ITR Filing 2019: Filing income tax returns for FY 2018-19? Here is all you need to know
September, 09th 2019
Identifying the different categories of taxpayers, the Central Board of Direct Taxes (CBDT) has notified seven types of ITR forms for each class of taxpayer
ITR Filing 2019: The last date for filing Income Tax Returns (ITRs) is just around the corner. Taxpayers are required to furnish the details of income earned, source/ nature of the same and the tax paid or payable for financial year 2018-19. All individuals who have gross total income (before deduction under Chapter VI A) of over Rs 2.5 lakh are required to file ITRs. For those above 60 and below 80 years of age, the basic exemption limit is Rs 3 lakh and for those above 80 years, it is Rs 5 lakh.
Identifying the different categories of taxpayers, the Central Board of Direct Taxes (CBDT) has notified seven types of ITR forms for each class of taxpayer. However, ITR-1 to 4 have been identified for individuals and HUFs. ITR-1, widely known as SAHAJ, is a simple form and can be filed by resident individuals having total income up to Rs 50 lakh, having income from salaries, one house property, other sources and/or agricultural income up to Rs 5,000.
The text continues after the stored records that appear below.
-- ==== Sys2Proof/Tests/Slice0.lean ====
section
/-! SUPPORT. The model's own tests, and for each statement with hypotheses a state and operands that meet them. The
expected results are those of spec/95_test_vectors.md, cited by the vector's name, or of the rule cited. -/

namespace Sys2Proof.Tests

open Sys2Proof.Machine

/-! ## Small states under EX1 (R10) -/

/-- The cells of a byte string written from index `base` on. -/
def cells (base : Nat) : List Byte → Memory
  | [] => []
  | b :: bs => (base, b) :: cells (base + 1) bs

/-- Initialised, between commands, everything empty. -/
def idle (ck : Bool) : State := { State.powerOn Params.ex1 with initialized := true, cfgCk := ck }

/-- In a receive loop, with a frame in progress and inbound bytes. -/
def receiving (ck : Bool) (frame inbound : List Byte) : State :=
  { idle ck with phase := .rx, rxBuf := cells 0 frame, rxI := frame.length, chIn := inbound }

/-- One queued message in slot 0, the cursor, and a write capacity of 1. -/
def sending (ck : Bool) (m : List Byte) (off tot : Nat) : State :=
  { idle ck with slots := cells 0 m, qent := [⟨0, m.length⟩], slotNext := 1, txOff := off, txTot := tot, chCap := 1 }

/-- Handler 7 registered. -/
def handled (s : State) : State := { s with handlerValid := true, handlerId := 7 }

/-- A Message held. -/
def holding (m : List Byte) (s : State) : State := { s with msgLen := m.length, msgBuf := cells 0 m }

/-- A full queue of three one-byte messages. -/
def full : State :=
  { idle false with
    slots := [(0, 0x61), (8, 0x62), (16, 0x63)], qent := [⟨0, 1⟩, ⟨1, 1⟩, ⟨2, 1⟩], slotNext := 0 }

/-- A transaction waiting at the host port. -/
def offered (t : Transaction) (s : State) : State := { s with hostQ := [t] }

/-- The transaction of a TICK: 02 00 00 00 (R95). -/
def tickWord : Transaction := ⟨0x00000002, []⟩

/-- "hi", "ab", "BAD", "!ab", "!0", "OVF", "ABCDEF", "ABCDEFGH" (R19). -/
def hi : List Byte := [0x68, 0x69]
/-- See `hi`. -/
def ab : List Byte := [0x61, 0x62]
/-- See `hi`. -/
def abcdef : List Byte := [0x41, 0x42, 0x43, 0x44, 0x45, 0x46]
/-- See `hi`. -/
def abcdefgh : List Byte := abcdef ++ [0x47, 0x48]

/-! ## WellFormed refuses -/

theorem enqueue_wellFormed_replicate (n : Nat) :
    Instr.wellFormed Params.ex1 (.enqueue (List.replicate n 0)) = decide (n ≤ 65535) := by
  simp [Instr.wellFormed, messageFitsLen]

theorem test_enqueue_too_long_for_len : Instr.wellFormed Params.ex1 (.enqueue (List.replicate 65536 0)) = false :=
  (enqueue_wellFormed_replicate 65536).trans (by decide)

theorem test_enqueue_longest : Instr.wellFormed Params.ex1 (.enqueue (List.replicate 65535 0)) = true :=
  (enqueue_wellFormed_replicate 65535).trans (by decide)

theorem test_deliver_too_long : Instr.wellFormed Params.ex1 (.deliver (abcdef ++ [0x47])) = false := by decide

theorem test_deliver_longest : Instr.wellFormed Params.ex1 (.deliver abcdef) = true := by decide

/-! ## Decoding: words written from R94 to R98 and the vectors of sections 2.10 to 2.12 -/

theorem test_decode_init :
    decodeBytes [0x01, 0x01, 0x00, 0x00, 0x80, 0x25, 0x00, 0x00] = .ok (.init true 9600) ∧
    decodeBytes [0x01, 0x01, 0x00, 0x00, 0xFF, 0xFF, 0xFF, 0xFF] = .ok (.init true 0xFFFFFFFF) := by decide

theorem test_decode_tick : decodeBytes [0x02, 0x00, 0x00, 0x00] = .ok .tick := by decide

theorem test_decode_enqueue :
    decodeBytes [0x03, 0x00, 0x02, 0x00, 0x68, 0x69] = .ok (.enqueue hi) ∧
    decodeBytes [0x03, 0x00, 0x00, 0x00] = .ok (.enqueue []) := by decide

theorem test_decode_getMessage : decodeBytes [0x04, 0x00, 0x00, 0x00] = .ok .getMessage := by decide

theorem test_decode_setHandler :
    decodeBytes [0x05, 0x00, 0xFF, 0xFF] = .ok (.setHandler 0xFFFF) ∧
    decodeBytes [0x05, 0x00, 0x07, 0x00] = .ok (.setHandler 7) := by decide

/-- IL1 to IL5, and IL8 to IL10. -/
theorem test_illegal_headers :
    decode ⟨0x00000000, []⟩ = .error .unknownOpcode ∧ decode ⟨0x00000006, []⟩ = .error .unknownOpcode ∧
    decode ⟨0x000000FF, []⟩ = .error .unknownOpcode ∧ decode ⟨0x00000102, []⟩ = .error .reservedBits ∧
    decode ⟨0x00010002, []⟩ = .error .reservedBits ∧ decode ⟨0x00000104, []⟩ = .error .reservedBits ∧
    decode ⟨0x00000105, []⟩ = .error .reservedBits ∧ decode ⟨0x00008003, []⟩ = .error .reservedBits := by decide

/-- IL6, IL7, IL11 and EQ9. -/
theorem test_illegal_operands :
    decode ⟨0x00000201, [0, 0, 0, 0]⟩ = .error .reservedBits ∧
    decode ⟨0x00010001, [0, 0, 0, 0]⟩ = .error .reservedBits ∧
    decode ⟨0x00000001, []⟩ = .error .operandLength ∧ decode ⟨0x00020003, [0x68]⟩ = .error .operandLength := by decide

/-- The internal operations have no command encoding (R93). -/
theorem test_internal_operations_not_encoded :
    encode (.checksum ab) = none ∧ encode (.consumeByte 0) = none ∧ encode (.deliver ab) = none ∧
    encode (.enqueueDiag ab) = none ∧ encode .pumpOneByte = none := by decide

/-- The table's word of INIT with a BITRATE word of zeros, run as the first instruction after reset. -/
theorem test_first_step_after_reset :
    decodeTableWord 64 0x101 = some (.init true 0) ∧
    view (fun s => (s.initialized, s.cfgCk, s.responses)) (step (State.reset.withFetchWord 64 0x101))
      = some (true, true, [⟨0, []⟩]) := by decide

/-! ## One step of each instruction -/

/-- IN3: INIT during a partly sent frame. -/
theorem test_init_discards_queue :
    view (fun s => (s.qent, s.txOff, s.txTot, s.handlerValid, s.responses))
      (exec (.init false 9600) (handled (sending false hi 1 4))) = some ([], 0, 0, false, [⟨0, []⟩]) := by decide

/-- IN1, IN4: the configuration, and a partial frame discarded. -/
theorem test_init_configures :
    view (fun s => (s.cfgCk, s.cfgBitrate, s.rxI, s.msgLen))
      (exec (.init true 9600) { receiving false [0x68, 0x69, 0x0D] [] with phase := .idle })
        = some (true, 0x2580, 0, 0) := by decide

/-- NI1: TICK before INIT. -/
theorem test_tick_before_init :
    exec .tick (State.powerOn Params.ex1) = .next { State.powerOn Params.ex1 with responses := [⟨4, []⟩] } := by rfl

/-- R181: the entry of a TICK. -/
theorem test_tick_enters_rx :
    view (fun s => (s.phase, s.ovfTick, s.responses)) (exec .tick (idle true)) = some (.rx, false, []) := by decide

/-- EQ7, on a full ring less one. -/
theorem test_enqueue_wraps :
    view (fun s => (s.qent, s.slotNext, s.slots, s.responses))
      (exec (.enqueue [0x78]) { full with qent := [⟨1, 1⟩, ⟨2, 1⟩] })
        = some ([⟨1, 1⟩, ⟨2, 1⟩, ⟨0, 1⟩], 1, [(0, 0x78), (8, 0x62), (16, 0x63)], [⟨0, []⟩]) := by decide

/-- EQ4 and EQ6: QUEUE_FULL is tested first. -/
theorem test_enqueue_refusals :
    view (fun s => (s.qent, s.responses)) (exec (.enqueue abcdefgh) (idle false)) = some ([], [⟨2, []⟩]) ∧
    view (fun s => (s.qsize, s.responses)) (exec (.enqueue abcdefgh) full) = some (3, [⟨1, []⟩]) := by decide

/-- GM1 and GM2. -/
theorem test_getMessage :
    view (fun s => s.responses) (exec .getMessage (idle false)) = some [⟨0, []⟩] ∧
    view (fun s => s.responses) (exec .getMessage (holding hi (idle false))) = some [⟨0x00020000, hi⟩] := by decide

/-- SH2. -/
theorem test_setHandler :
    view (fun s => (s.handlerValid, s.handlerId, s.responses)) (exec (.setHandler 9) (handled (idle false)))
      = some (true, 9, [⟨0, []⟩]) := by decide

/-- CK2, CK6 and CK11. -/
theorem test_checksum :
    view (fun s => s.ckResult) (exec (.checksum ab) (idle false)) = some 0xC3 ∧
    view (fun s => s.ckResult) (exec (.checksum [0xFF, 0x01]) (idle false)) = some 0x00 ∧
    view (fun s => s.ckResult) (exec (.checksum [0x41, 0x42, 0x43, 0x44, 0x45]) (idle false)) = some 0x4F := by decide

/-- The last byte of RX13: a mismatch and its three diagnostics. -/
theorem test_consumeByte_mismatch :
    view (fun s => (s.rxI, s.ready, s.qent, s.slots)) (exec (.consumeByte 0x0A) (receiving true [0x61, 0x62, 0x00, 0x0D] []))
      = some (0, false, [⟨0, 3⟩, ⟨1, 3⟩, ⟨2, 2⟩],
          cells 0 [0x42, 0x41, 0x44] ++ cells 8 [0x21, 0x61, 0x62] ++ cells 16 [0x21, 0x30]) := by decide

/-- The last byte of RX4: an overflow at index C−1. -/
theorem test_consumeByte_overflow :
    view (fun s => (s.rxI, s.ovfTick, s.qent, s.slots))
      (exec (.consumeByte 0x48) (receiving false [0x41, 0x42, 0x43, 0x44, 0x45, 0x46, 0x47] []))
        = some (0, true, [⟨0, 3⟩], cells 0 [0x4F, 0x56, 0x46]) := by decide

/-- DL1. -/
theorem test_deliver :
    view (fun s => (s.msgLen, s.msgBuf, s.ready, s.deliv)) (exec (.deliver hi) (handled (idle false)))
      = some (2, cells 0 hi, true, [⟨7, hi⟩]) := by decide

/-- DL3: the empty payload replaces the Message. -/
theorem test_deliver_empty :
    view (fun s => (s.msgLen, s.ready, s.deliv)) (exec (.deliver []) (holding hi (idle false))) = some (0, true, []) := by
  decide

/-- DG5: a diagnostic dropped by a full queue. -/
theorem test_enqueueDiag_dropped : exec (.enqueueDiag [0x4F, 0x56, 0x46]) full = .next full := by rfl

/-- DG7: "!255" does not fit a slot of 4 bytes. -/
theorem test_enqueueDiag_too_long :
    view (fun s => s.qent) (exec (.enqueueDiag [0x21, 0x32, 0x35, 0x35]) (State.powerOn { Params.ex1 with C := 4 }))
      = some [] := by decide

/-- PU4: the checksum byte of "ab". -/
theorem test_pump_checksum :
    view (fun s => (s.chOut, s.txOff, s.txTot, s.qsize)) (exec .pumpOneByte (sending true ab 2 5))
      = some ([0xC3], 3, 5, 1) := by decide

/-- PU3: the last byte dequeues. -/
theorem test_pump_last_byte :
    view (fun s => (s.chOut, s.txOff, s.txTot, s.qsize)) (exec .pumpOneByte (sending false hi 3 4))
      = some ([0x0A], 0, 0, 0) := by decide

/-- P1 step 9 and P2 step 8: the bytes out. -/
theorem test_response_bytes :
    view (fun s => s.responseBytes) (exec .getMessage (holding hi (idle false)))
      = some [0x00, 0x00, 0x02, 0x00, 0x68, 0x69] ∧
    view (fun s => s.responseBytes) (exec (.enqueue [0x78]) full) = some [0x01, 0x00, 0x00, 0x00] := by decide

/-- A response cut short of its LEN bytes is none. -/
theorem test_response_read_back :
    Response.ofBytes [0x00, 0x00, 0x02, 0x00, 0x68, 0x69, 0x04] = some (⟨0x00020000, hi⟩, [0x04]) ∧
    Response.ofBytes [0x00, 0x00, 0x02, 0x00, 0x68] = none := by decide

/-! ## Good states, for the witnesses -/

theorem idle_inv (ck : Bool) : Inv (idle ck) := by cases ck <;> exact inv_of_check (by decide)

theorem full_inv : Inv full := inv_of_check (by decide)

theorem sending_inv : Inv (sending true ab 2 5) := inv_of_check (by decide)

theorem sending_fresh_inv : Inv (sending true ab 0 0) := inv_of_check (by decide)

theorem sending_last_inv : Inv (sending true ab 4 5) := inv_of_check (by decide)

theorem sending_queued (off tot : Nat) : Queued (sending true ab off tot) [ab] := .cons ⟨rfl, rfl⟩ .nil

theorem powerOn_inv : Inv (State.powerOn Params.ex1) := inv_of_check (by decide)

/-! ## Witnesses of the statements' hypotheses, clause by clause -/

/-- Lengths 0 and 65535; a message of exactly C bytes. -/
theorem witness_EnqueueEncodedUpToLenMax :
    ([] : List Byte).length ≤ 65535 ∧ (List.replicate 65535 (0 : Byte)).length ≤ 65535 ∧
    (abcdefgh.length ≤ 65535 ∧ (idle false).phase = .idle ∧ (idle false).initialized = true ∧
      (idle false).params.C ≤ abcdefgh.length ∧ (idle false).qsize ≠ (idle false).params.Q) :=
  ⟨by decide, List.length_replicate.le, by decide⟩

theorem witness_DecodeEncodeRoundTrip :
    (Instr.wellFormed Params.ex1 (.init true 0xFFFFFFFF) = true ∧ (Instr.init true 0xFFFFFFFF).isHostCommand = true) ∧
    (Instr.wellFormed Params.ex1 (.enqueue (List.replicate 65535 0)) = true ∧
      (Instr.enqueue (List.replicate 65535 0)).isHostCommand = true) :=
  ⟨by decide, test_enqueue_longest, rfl⟩

theorem witness_EncodeDecodeRoundTrip : decode ⟨0xFFFF0005, []⟩ = .ok (.setHandler 0xFFFF) := by decide

theorem witness_OpcodeMapUnambiguous :
    (HostOp.init.selects 0x00000101 = true ∧ HostOp.init.selects 0x00000101 = true) ∧
    decode ⟨0x00000002, []⟩ = .ok .tick := by decide

theorem witness_IllegalCommandsAnswered :
    decode ⟨0x00000006, []⟩ = .error .unknownOpcode ∧ decode ⟨0x00000102, []⟩ = .error .reservedBits ∧
    decode ⟨0x00000001, [0, 0, 0]⟩ = .error .operandLength := by decide

theorem witness_ResponseWordFields : (65535 : Nat) ≤ 65535 ∧ (0 : Nat) ≤ 65535 := by decide

theorem witness_ResponseBytesLittleEndian :
    (0 : Nat) < 4 ∧ (3 : Nat) < 4 ∧ GoodResponse ⟨0x00020000, hi⟩ ∧ GoodResponse ⟨0x00000004, []⟩ ∧
    ([] : List Byte).length ≤ 65535 ∧ (List.replicate 65535 (0 : Byte)).length ≤ 65535 :=
  ⟨by decide, by decide, ⟨by decide, by decide, by decide, by decide⟩, ⟨by decide, by decide, by decide, by decide⟩,
    by decide, List.length_replicate.le⟩

/-- With a pass of the channel, and without; a legal transaction and an illegal one. -/
theorem witness_StepRunsDecodedCommand :
    (SequencerActs (offered tickWord (idle false)) (offered tickWord (idle false)) ∧
      (offered tickWord (idle false)).phase = .idle ∧ (offered tickWord (idle false)).hostQ = [tickWord] ∧
      decode tickWord = .ok .tick) ∧
    (SequencerActs { offered ⟨6, []⟩ (idle false) with chanQ := [.pass] } (offered ⟨6, []⟩ (idle false)) ∧
      (idle false).phase = .idle ∧ (offered ⟨6, []⟩ (idle false)).hostQ = [⟨6, []⟩] ∧
      decode ⟨6, []⟩ = .error .unknownOpcode) :=
  ⟨⟨.inl ⟨rfl, rfl⟩, rfl, rfl, by decide⟩, .inr ⟨[], rfl, rfl⟩, rfl, rfl, by decide⟩

theorem witness_RxMicroStep :
    (SequencerActs (receiving false hi [0x0D]) (receiving false hi [0x0D]) ∧ (receiving false hi [0x0D]).phase = .rx ∧
      (receiving false hi [0x0D]).chIn = 0x0D :: [] ∧ (receiving false hi [0x0D]).ovfTick = false) ∧
    (SequencerActs (receiving false hi []) (receiving false hi []) ∧ (receiving false hi []).phase = .rx ∧
      (receiving false hi []).chIn = []) ∧
    (SequencerActs { receiving false [] hi with ovfTick := true } { receiving false [] hi with ovfTick := true } ∧
      (receiving false [] hi).phase = .rx ∧ (receiving false [] hi).params.stopRxAfterOverflow = true) :=
  ⟨⟨.inl ⟨rfl, rfl⟩, rfl, rfl, rfl⟩, ⟨.inl ⟨rfl, rfl⟩, rfl, rfl⟩, .inl ⟨rfl, rfl⟩, rfl, rfl⟩

theorem witness_PumpMicroStep :
    ∃ s v : State, SequencerActs s s ∧ s.phase = .pump ∧ exec .pumpOneByte s = .next v := by
  obtain ⟨v, hv⟩ := next_of_runs (show runs (exec .pumpOneByte { sending true ab 2 5 with phase := .pump }) = true by decide)
  exact ⟨_, v, .inl ⟨rfl, rfl⟩, rfl, hv⟩

theorem witness_ChannelMayStepAnytime :
    ({ idle false with chanQ := [.append hi] } : State).chanQ = .append hi :: [] ∧
    ({ idle false with chanQ := [.setCap 1] } : State).chanQ = .setCap 1 :: [] := ⟨rfl, rfl⟩

theorem witness_IdleSequencerWaits :
    SequencerActs (idle false) (idle false) ∧ (idle false).phase = .idle ∧ (idle false).hostQ = [] :=
  ⟨.inl ⟨rfl, rfl⟩, rfl, rfl⟩

theorem witness_NotInitializedAnswered :
    Instr.tick.isHostCommand = true ∧ (∀ ck bitrate, Instr.tick ≠ .init ck bitrate) ∧
    (State.powerOn Params.ex1).phase = .idle ∧ (State.powerOn Params.ex1).initialized = false :=
  ⟨rfl, by simp, rfl, rfl⟩
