-- ==== Sys2Proof/Word.lean ====
section
/-! DEFINITION. The word types of the engine: bytes, addresses, and the operand widths of an instruction. -/

namespace Sys2Proof

/-- An 8-bit value: a register, a timer, a byte of memory (spec R11 `u8`, R13, R37). -/
abbrev Byte := BitVec 8

/-- A 16-bit value: `pc`, `I`, a stacked return address, an instruction word (spec R17, R24, R26, R56). -/
abbrev Word := BitVec 16

/-- A 12-bit address operand `nnn` (spec R54, R58). -/
abbrev Addr12 := BitVec 12

/-- A register number, 0x0 to 0xF (spec R13, R54). -/
abbrev Reg := Fin 16

/-- The register that doubles as the carry, borrow, shift and collision flag (spec R15). -/
abbrev VF : Reg := 15

end Sys2Proof
end

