-- ==== Sys2Proof/Config.lean ====
section
/-! DEFINITION. What is fixed for one engine (sizes, bases, the quirk bits) and the free input of random bytes. -/

namespace Sys2Proof

/-- The two construction-time configuration bits (spec R9, R10, R23). -/
structure Quirks where
  /-- `use_y_in_shift`: 8XY6 and 8XYE shift V[y] instead of V[x] (spec R76, R77). -/
  useYInShift : Bool
  /-- `use_vx_for_jump_offset`: BNNN adds V[x] instead of V[0] (spec R89). -/
  useVxForJumpOffset : Bool
  deriving DecidableEq, Repr

namespace Config

/-- `MEM_SIZE`: bytes of memory, addresses 0x000 to 0xFFF (spec R6, R37). -/
abbrev memSize : Nat := 4096

/-- `PROG_BASE`: load address and reset pc (spec R6, R38, R127). -/
abbrev progBase : Nat := 0x200

/-- `FONT_BASE`: address of the font table (spec R6, R126). -/
abbrev fontBase : Nat := 0x050

/-- `FONT_SIZE`: 16 sprites of 5 bytes (spec R6, R126). -/
abbrev fontSize : Nat := 80

/-- `DISP_W`: columns of the display (spec R6, R29). -/
abbrev dispW : Nat := 64

/-- `DISP_H`: rows of the display (spec R6, R29). -/
abbrev dispH : Nat := 32

/-- Cells of the display (spec R6, R29). -/
abbrev dispCells : Nat := 2048

/-- `RAND`: the random-byte input stream (spec R7, R79, R121). A FREE VALUE: byte number `k` of the stream is
`rand k`, and nothing constrains it; the uniformity the source mentions is not assumed (spec D25). DESIGN CHOICE, safe (log 7). -/
opaque rand : Nat → Byte

end Config

end Sys2Proof
end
ITR-2 is required to be filed by individuals and Hindu Undivided Families (HUFs) not having income from Profits and Gains from Business and Profession (PGBP) and ITR-3 is for individuals and HUFs having income under head PGBP. Further, ITR-4 is for persons (Individuals/HUFs/ Firms), being residents and having income below `50 lakh and who have opted for presumptive taxation under section 44AD, 44ADA or 44AE. ITR-2 and ITR-4 cannot be filed by an individual who is a director in a company or has invested in unlisted equity shares.
What is different this year? In the new ITR forms, some of the existing schedules have been modified and some new schedules have been introduced, seeking additional information from the taxpayers. The new forms have taken into account the changes introduced in Budget 2018-19. Resultantly, taxpayers can claim standard deduction of Rs 40,000 from their salary income and the elderly can claim higher deduction of Rs 50,000 under section 80TTB of interest on savings, fixed as well as post office deposits.
Additionally, ITR forms now require taxpayers to provide more details. For instance, ITR-1 now requires the taxpayers to indicate the nature of income from other sources and the nature of exempt income. Further, taxpayers shall have to disclose the basis while asserting the residential status.
Residents shall have to indicate the period of their stay in India based on which they were classified as residents. Similarly, not ordinarily resident individuals will also have to disclose the condition, based on which they are claiming to be classified so. Non-residents shall have to disclose the number of days for which they were in India, jurisdiction(s) of residence abroad and Taxpayer Identification Number of the country.
Due date of filing/penalty All individual taxpayers are now required to file ITRs electronically; the sole exception being super senior citizens (of age more than 80 years), who can choose to file the return in paper form. Missing the August 31 deadline for filing ITRs can be costly. The late filing fee for ITRs furnished after due date but on or before December 31 is Rs 5,000, and is Rs 10,000 post this date. However, if the taxable income is below Rs 5 lakh, the maximum penalty shall be restricted to Rs 1,000.
In addition to the above late fees, if there is unpaid tax, interest under section 234A at 1% per month or part thereof will be charged on the tax payable till the date of payment thereof. Further, interest under section 234B and 234C may also apply.